As far as gap ups go. broadly speaking my rule of thumb is that the bigger the gap, the more I want to be in. I will size it relative to the price level where I know or at least fairly certain I am wrong. So the larger the gap away from support the smaller the position has to be.
At the end of the day, if you don't absolutely love this game to the point of obsession, put your money into something else. It will simply take all of your money and redistribute it to the guys who do love it.
If you do love it, keep learning and protect your passion about it so that nothing can injure your resolve to succeed.
Best of luck,
Thanks for your words. I am relatively new to trading, just started last year, so I know a lot of this comes with experience. The reason for my trade at the end of day rule is because last year I got into a couple of stocks early as they b/o, but by the end of day, they closed below their trigger. Then my stop would get hit a few days later. I have modified this rule for stocks that have monster volume early.
Unfortunately, I do love this game so much, i can't imagine doing anything else. I've been obsessed with the markets since I was little and worked on wall street and london for quite a few years, but more as a risk manager. I have been trained to be conservative, and sometimes I need to take chances. This is what I'm learning to do now.
It'll take some time but I know I can make it happen.
For folks who can't watch the market all day, I've found a generous use of stop orders to be the best tool. As I review my watch list in the evening, if a stock is nearing a pivot point, I'll enter a stop buy order for the pivot point. I'll let price alone, based on a predetermined point make the buy decision. The next evening I'll review charts and account again to see if the buy order was filled. If it was filled, I'll set my sell stop order. If the volume on the break-out was sub-par, I'll set a very tight stop. Typically that stop price will be at the pivot point or the low in the trading range for the day, depending on the overall price action. If it was a particularly bad break out, I'll just enter a sell at market order. If the volume was good and all the paremeters are in place for a successful breakout, I'll still set the sell stop order but I'll give the stock a little more room to run. I used to set the stop order at 7% below the pivot point but I've found a stock rarely breaks out, dives 7% below the pivot point and then fully recovers to be a profitable trade. My best trades always seem to be the ones the explosively blow through the pivot and never look back. Stan Weinstein's book, "Secrets for Profiting in Bull and Bear Markets" has great information on how to manage your stop orders.
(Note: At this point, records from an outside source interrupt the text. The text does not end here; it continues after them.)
theorem rorEb (rm : RM) (count : ShiftCount) : Statement (.rorEb rm count) := fun osz asz rest h => by
  cases count with
  | imm imm =>
    show decodeOpcode osz asz 0xC0 ((encodeRM 1 rm ++ [imm]) ++ rest) = _
    rw [List.append_assoc]
    exact group_rm (fun rm => nextByte >>= fun imm => pure (.rorEb rm (.imm imm))) h _ fun b e => by rw [e]; rfl
  | one =>
    show decodeOpcode osz asz 0xD0 (encodeRM 1 rm ++ rest) = _
    exact group_rm (fun rm => pure (.rorEb rm .one)) h _ fun b e => by rw [e]; rfl
  | cl =>
    show decodeOpcode osz asz 0xD2 (encodeRM 1 rm ++ rest) = _
    exact group_rm (fun rm => pure (.rorEb rm .cl)) h _ fun b e => by rw [e]; rfl

theorem rorEv (rm : RM) (count : ShiftCount) : Statement (.rorEv rm count) := fun osz asz rest h => by
  cases count with
  | imm imm =>
    show decodeOpcode osz asz 0xC1 ((encodeRM 1 rm ++ [imm]) ++ rest) = _
    rw [List.append_assoc]
    exact group_rm (fun rm => nextByte >>= fun imm => pure (.rorEv rm (.imm imm))) h _ fun b e => by rw [e]; rfl
  | one =>
    show decodeOpcode osz asz 0xD1 (encodeRM 1 rm ++ rest) = _
    exact group_rm (fun rm => pure (.rorEv rm .one)) h _ fun b e => by rw [e]; rfl
  | cl =>
    show decodeOpcode osz asz 0xD3 (encodeRM 1 rm ++ rest) = _
    exact group_rm (fun rm => pure (.rorEv rm .cl)) h _ fun b e => by rw [e]; rfl

theorem rclEb (rm : RM) (count : ShiftCount) : Statement (.rclEb rm count) := fun osz asz rest h => by
  cases count with
  | imm imm =>
    show decodeOpcode osz asz 0xC0 ((encodeRM 2 rm ++ [imm]) ++ rest) = _
    rw [List.append_assoc]
    exact group_rm (fun rm => nextByte >>= fun imm => pure (.rclEb rm (.imm imm))) h _ fun b e => by rw [e]; rfl
  | one =>
    show decodeOpcode osz asz 0xD0 (encodeRM 2 rm ++ rest) = _
    exact group_rm (fun rm => pure (.rclEb rm .one)) h _ fun b e => by rw [e]; rfl
  | cl =>
    show decodeOpcode osz asz 0xD2 (encodeRM 2 rm ++ rest) = _
    exact group_rm (fun rm => pure (.rclEb rm .cl)) h _ fun b e => by rw [e]; rfl

theorem rclEv (rm : RM) (count : ShiftCount) : Statement (.rclEv rm count) := fun osz asz rest h => by
  cases count with
  | imm imm =>
    show decodeOpcode osz asz 0xC1 ((encodeRM 2 rm ++ [imm]) ++ rest) = _
    rw [List.append_assoc]
    exact group_rm (fun rm => nextByte >>= fun imm => pure (.rclEv rm (.imm imm))) h _ fun b e => by rw [e]; rfl
  | one =>
    show decodeOpcode osz asz 0xD1 (encodeRM 2 rm ++ rest) = _
    exact group_rm (fun rm => pure (.rclEv rm .one)) h _ fun b e => by rw [e]; rfl
  | cl =>
    show decodeOpcode osz asz 0xD3 (encodeRM 2 rm ++ rest) = _
    exact group_rm (fun rm => pure (.rclEv rm .cl)) h _ fun b e => by rw [e]; rfl

theorem rcrEb (rm : RM) (count : ShiftCount) : Statement (.rcrEb rm count) := fun osz asz rest h => by
  cases count with
  | imm imm =>
    show decodeOpcode osz asz 0xC0 ((encodeRM 3 rm ++ [imm]) ++ rest) = _
    rw [List.append_assoc]
    exact group_rm (fun rm => nextByte >>= fun imm => pure (.rcrEb rm (.imm imm))) h _ fun b e => by rw [e]; rfl
  | one =>
    show decodeOpcode osz asz 0xD0 (encodeRM 3 rm ++ rest) = _
    exact group_rm (fun rm => pure (.rcrEb rm .one)) h _ fun b e => by rw [e]; rfl
  | cl =>
    show decodeOpcode osz asz 0xD2 (encodeRM 3 rm ++ rest) = _
    exact group_rm (fun rm => pure (.rcrEb rm .cl)) h _ fun b e => by rw [e]; rfl

theorem rcrEv (rm : RM) (count : ShiftCount) : Statement (.rcrEv rm count) := fun osz asz rest h => by
  cases count with
  | imm imm =>
    show decodeOpcode osz asz 0xC1 ((encodeRM 3 rm ++ [imm]) ++ rest) = _
    rw [List.append_assoc]
    exact group_rm (fun rm => nextByte >>= fun imm => pure (.rcrEv rm (.imm imm))) h _ fun b e => by rw [e]; rfl
  | one =>
    show decodeOpcode osz asz 0xD1 (encodeRM 3 rm ++ rest) = _
    exact group_rm (fun rm => pure (.rcrEv rm .one)) h _ fun b e => by rw [e]; rfl
  | cl =>
    show decodeOpcode osz asz 0xD3 (encodeRM 3 rm ++ rest) = _
    exact group_rm (fun rm => pure (.rcrEv rm .cl)) h _ fun b e => by rw [e]; rfl

theorem shlEb (rm : RM) (count : ShiftCount) : Statement (.shlEb rm count) := fun osz asz rest h => by
  cases count with
  | imm imm =>
    show decodeOpcode osz asz 0xC0 ((encodeRM 4 rm ++ [imm]) ++ rest) = _
    rw [List.append_assoc]
    exact group_rm (fun rm => nextByte >>= fun imm => pure (.shlEb rm (.imm imm))) h _ fun b e => by rw [e]; rfl
  | one =>
    show decodeOpcode osz asz 0xD0 (encodeRM 4 rm ++ rest) = _
    exact group_rm (fun rm => pure (.shlEb rm .one)) h _ fun b e => by rw [e]; rfl
  | cl =>
    show decodeOpcode osz asz 0xD2 (encodeRM 4 rm ++ rest) = _
    exact group_rm (fun rm => pure (.shlEb rm .cl)) h _ fun b e => by rw [e]; rfl

theorem shlEv (rm : RM) (count : ShiftCount) : Statement (.shlEv rm count) := fun osz asz rest h => by
  cases count with
  | imm imm =>
    show decodeOpcode osz asz 0xC1 ((encodeRM 4 rm ++ [imm]) ++ rest) = _
    rw [List.append_assoc]
    exact group_rm (fun rm => nextByte >>= fun imm => pure (.shlEv rm (.imm imm))) h _ fun b e => by rw [e]; rfl
  | one =>
    show decodeOpcode osz asz 0xD1 (encodeRM 4 rm ++ rest) = _
    exact group_rm (fun rm => pure (.shlEv rm .one)) h _ fun b e => by rw [e]; rfl
  | cl =>
    show decodeOpcode osz asz 0xD3 (encodeRM 4 rm ++ rest) = _
    exact group_rm (fun rm => pure (.shlEv rm .cl)) h _ fun b e => by rw [e]; rfl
By the way, I'll also use buy stop order to "ladder" my buys (buy an add'l 30% of the position on a 2% increase and another 20% position on on another 2% increase). Every weekend I review each position and decide how much I'd let the stock decline before I'd want to be out of it and set my stop at that price. If/when the market turns against me, my portfolio automatically liquidates and I get moved to cash automatically without trying to make a decision "in the moment".
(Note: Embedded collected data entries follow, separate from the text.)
/-! ## An instruction begun, and its accesses -/

@[simp] theorem State.through_regs (s : State) (u : State) : (s.through u).regs = s.regs := rfl
@[simp] theorem State.through_eip (s : State) (u : State) : (s.through u).eip = s.cur.next := rfl
@[simp] theorem State.through_flags (s : State) (u : State) : (s.through u).flags = s.flags := rfl
@[simp] theorem State.through_es (s : State) (u : State) : (s.through u).es = s.es := rfl
@[simp] theorem State.through_cs (s : State) (u : State) : (s.through u).cs = s.cs := rfl
@[simp] theorem State.through_ss (s : State) (u : State) : (s.through u).ss = s.ss := rfl
@[simp] theorem State.through_ds (s : State) (u : State) : (s.through u).ds = s.ds := rfl
@[simp] theorem State.through_fs (s : State) (u : State) : (s.through u).fs = s.fs := rfl
@[simp] theorem State.through_gs (s : State) (u : State) : (s.through u).gs = s.gs := rfl
@[simp] theorem State.through_cpl (s : State) (u : State) : (s.through u).cpl = s.cpl := rfl
@[simp] theorem State.through_gdtr (s : State) (u : State) : (s.through u).gdtr = s.gdtr := rfl
@[simp] theorem State.through_idtr (s : State) (u : State) : (s.through u).idtr = s.idtr := rfl
@[simp] theorem State.through_ldtr (s : State) (u : State) : (s.through u).ldtr = s.ldtr := rfl
@[simp] theorem State.through_tr (s : State) (u : State) : (s.through u).tr = s.tr := rfl
@[simp] theorem State.through_cr0 (s : State) (u : State) : (s.through u).cr0 = s.cr0 := rfl
@[simp] theorem State.through_cr2 (s : State) (u : State) : (s.through u).cr2 = u.cr2 := rfl
@[simp] theorem State.through_cr3 (s : State) (u : State) : (s.through u).cr3 = s.cr3 := rfl
@[simp] theorem State.through_dbg (s : State) (u : State) : (s.through u).dbg = s.dbg := rfl
@[simp] theorem State.through_test (s : State) (u : State) : (s.through u).test = s.test := rfl
@[simp] theorem State.through_mem (s : State) (u : State) : (s.through u).mem = u.mem := rfl
@[simp] theorem State.through_tlb (s : State) (u : State) : (s.through u).tlb = u.tlb := rfl
@[simp] theorem State.through_prefetch (s : State) (u : State) : (s.through u).prefetch = u.prefetch := rfl
@[simp] theorem State.through_modeStale (s : State) (u : State) : (s.through u).modeStale = s.modeStale := rfl
@[simp] theorem State.through_nmiLatch (s : State) (u : State) : (s.through u).nmiLatch = s.nmiLatch := rfl
@[simp] theorem State.through_nmiPending (s : State) (u : State) : (s.through u).nmiPending = s.nmiPending := rfl
@[simp] theorem State.through_intr (s : State) (u : State) : (s.through u).intr = s.intr := rfl
@[simp] theorem State.through_inhibit (s : State) (u : State) : (s.through u).inhibit = s.inhibit := rfl
@[simp] theorem State.through_stiShadow (s : State) (u : State) : (s.through u).stiShadow = s.stiShadow := rfl
@[simp] theorem State.through_debugTrap (s : State) (u : State) : (s.through u).debugTrap = s.debugTrap := rfl
@[simp] theorem State.through_activity (s : State) (u : State) : (s.through u).activity = s.activity := rfl
@[simp] theorem State.through_busyLine (s : State) (u : State) : (s.through u).busyLine = s.busyLine := rfl
@[simp] theorem State.through_errorLine (s : State) (u : State) : (s.through u).errorLine = s.errorLine := rfl
@[simp] theorem State.through_busLock (s : State) (u : State) : (s.through u).busLock = s.busLock := rfl
@[simp] theorem State.through_cur (s : State) (u : State) : (s.through u).cur = s.cur := rfl
@[simp] theorem State.through_inputs (s : State) (u : State) : (s.through u).inputs = s.inputs := rfl
@[simp] theorem State.through_masters (s : State) (u : State) : (s.through u).masters = u.masters := rfl
@[simp] theorem State.through_events (s : State) (u : State) : (s.through u).events = u.events := rfl
@[simp] theorem State.through_free (s : State) (u : State) : (s.through u).free = u.free := rfl
@[simp] theorem State.through_plat (s : State) (u : State) : (s.through u).plat = s.plat := rfl

/-! ## A general register written -/

@[simp] theorem State.withReg_regs (s : State) (w : Width) (r : Reg) (v : Val w) : (s.withReg w r v).regs = s.regs.write w r v := rfl
@[simp] theorem State.withReg_eip (s : State) (w : Width) (r : Reg) (v : Val w) : (s.withReg w r v).eip = s.eip := rfl
@[simp] theorem State.withReg_flags (s : State) (w : Width) (r : Reg) (v : Val w) : (s.withReg w r v).flags = s.flags := rfl
@[simp] theorem State.withReg_es (s : State) (w : Width) (r : Reg) (v : Val w) : (s.withReg w r v).es = s.es := rfl
@[simp] theorem State.withReg_cs (s : State) (w : Width) (r : Reg) (v : Val w) : (s.withReg w r v).cs = s.cs := rfl
@[simp] theorem State.withReg_ss (s : State) (w : Width) (r : Reg) (v : Val w) : (s.withReg w r v).ss = s.ss := rfl
@[simp] theorem State.withReg_ds (s : State) (w : Width) (r : Reg) (v : Val w) : (s.withReg w r v).ds = s.ds := rfl
@[simp] theorem State.withReg_fs (s : State) (w : Width) (r : Reg) (v : Val w) : (s.withReg w r v).fs = s.fs := rfl
@[simp] theorem State.withReg_gs (s : State) (w : Width) (r : Reg) (v : Val w) : (s.withReg w r v).gs = s.gs := rfl
@[simp] theorem State.withReg_cpl (s : State) (w : Width) (r : Reg) (v : Val w) : (s.withReg w r v).cpl = s.cpl := rfl
@[simp] theorem State.withReg_gdtr (s : State) (w : Width) (r : Reg) (v : Val w) : (s.withReg w r v).gdtr = s.gdtr := rfl
@[simp] theorem State.withReg_idtr (s : State) (w : Width) (r : Reg) (v : Val w) : (s.withReg w r v).idtr = s.idtr := rfl
@[simp] theorem State.withReg_ldtr (s : State) (w : Width) (r : Reg) (v : Val w) : (s.withReg w r v).ldtr = s.ldtr := rfl
@[simp] theorem State.withReg_tr (s : State) (w : Width) (r : Reg) (v : Val w) : (s.withReg w r v).tr = s.tr := rfl
@[simp] theorem State.withReg_cr0 (s : State) (w : Width) (r : Reg) (v : Val w) : (s.withReg w r v).cr0 = s.cr0 := rfl
@[simp] theorem State.withReg_cr2 (s : State) (w : Width) (r : Reg) (v : Val w) : (s.withReg w r v).cr2 = s.cr2 := rfl
@[simp] theorem State.withReg_cr3 (s : State) (w : Width) (r : Reg) (v : Val w) : (s.withReg w r v).cr3 = s.cr3 := rfl
@[simp] theorem State.withReg_dbg (s : State) (w : Width) (r : Reg) (v : Val w) : (s.withReg w r v).dbg = s.dbg := rfl
@[simp] theorem State.withReg_test (s : State) (w : Width) (r : Reg) (v : Val w) : (s.withReg w r v).test = s.test := rfl
@[simp] theorem State.withReg_mem (s : State) (w : Width) (r : Reg) (v : Val w) : (s.withReg w r v).mem = s.mem := rfl
@[simp] theorem State.withReg_tlb (s : State) (w : Width) (r : Reg) (v : Val w) : (s.withReg w r v).tlb = s.tlb := rfl
@[simp] theorem State.withReg_prefetch (s : State) (w : Width) (r : Reg) (v : Val w) : (s.withReg w r v).prefetch = s.prefetch := rfl
@[simp] theorem State.withReg_modeStale (s : State) (w : Width) (r : Reg) (v : Val w) : (s.withReg w r v).modeStale = s.modeStale := rfl
@[simp] theorem State.withReg_nmiLatch (s : State) (w : Width) (r : Reg) (v : Val w) : (s.withReg w r v).nmiLatch = s.nmiLatch := rfl
@[simp] theorem State.withReg_nmiPending (s : State) (w : Width) (r : Reg) (v : Val w) : (s.withReg w r v).nmiPending = s.nmiPending := rfl
@[simp] theorem State.withReg_intr (s : State) (w : Width) (r : Reg) (v : Val w) : (s.withReg w r v).intr = s.intr := rfl
@[simp] theorem State.withReg_inhibit (s : State) (w : Width) (r : Reg) (v : Val w) : (s.withReg w r v).inhibit = s.inhibit := rfl
@[simp] theorem State.withReg_stiShadow (s : State) (w : Width) (r : Reg) (v : Val w) : (s.withReg w r v).stiShadow = s.stiShadow := rfl
@[simp] theorem State.withReg_debugTrap (s : State) (w : Width) (r : Reg) (v : Val w) : (s.withReg w r v).debugTrap = s.debugTrap := rfl
@[simp] theorem State.withReg_activity (s : State) (w : Width) (r : Reg) (v : Val w) : (s.withReg w r v).activity = s.activity := rfl
@[simp] theorem State.withReg_busyLine (s : State) (w : Width) (r : Reg) (v : Val w) : (s.withReg w r v).busyLine = s.busyLine := rfl
@[simp] theorem State.withReg_errorLine (s : State) (w : Width) (r : Reg) (v : Val w) : (s.withReg w r v).errorLine = s.errorLine := rfl
@[simp] theorem State.withReg_busLock (s : State) (w : Width) (r : Reg) (v : Val w) : (s.withReg w r v).busLock = s.busLock := rfl
@[simp] theorem State.withReg_cur (s : State) (w : Width) (r : Reg) (v : Val w) : (s.withReg w r v).cur = s.cur := rfl
@[simp] theorem State.withReg_inputs (s : State) (w : Width) (r : Reg) (v : Val w) : (s.withReg w r v).inputs = s.inputs := rfl
@[simp] theorem State.withReg_masters (s : State) (w : Width) (r : Reg) (v : Val w) : (s.withReg w r v).masters = s.masters := rfl
@[simp] theorem State.withReg_events (s : State) (w : Width) (r : Reg) (v : Val w) : (s.withReg w r v).events = s.events := rfl
@[simp] theorem State.withReg_free (s : State) (w : Width) (r : Reg) (v : Val w) : (s.withReg w r v).free = s.free := rfl
@[simp] theorem State.withReg_plat (s : State) (w : Width) (r : Reg) (v : Val w) : (s.withReg w r v).plat = s.plat := rfl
I'm having the same issue.. appreciate the great advice above.My post-trade analysis indicates that I'm consistently late, because I'm unsure about handling the vol at the BO.
Specifically: How do you handle the first hour of trading? Sometimes I'll see a stock run up like mad at the open or a bit after the open, and as the vol is not available during the first half hour, I'll usually wait (by which time the stock is too high). Some of the leaders have shown iffy vol on BO (KORS 1/28), which has added to my doubts. How can I improve upon this?
Also, if the vol is about 300%-500% about half an hour after the open, do you get in then? Or do you wait until noon or post-lunch to get a better feel for the volume and take the risk that the stock has gotten away by then?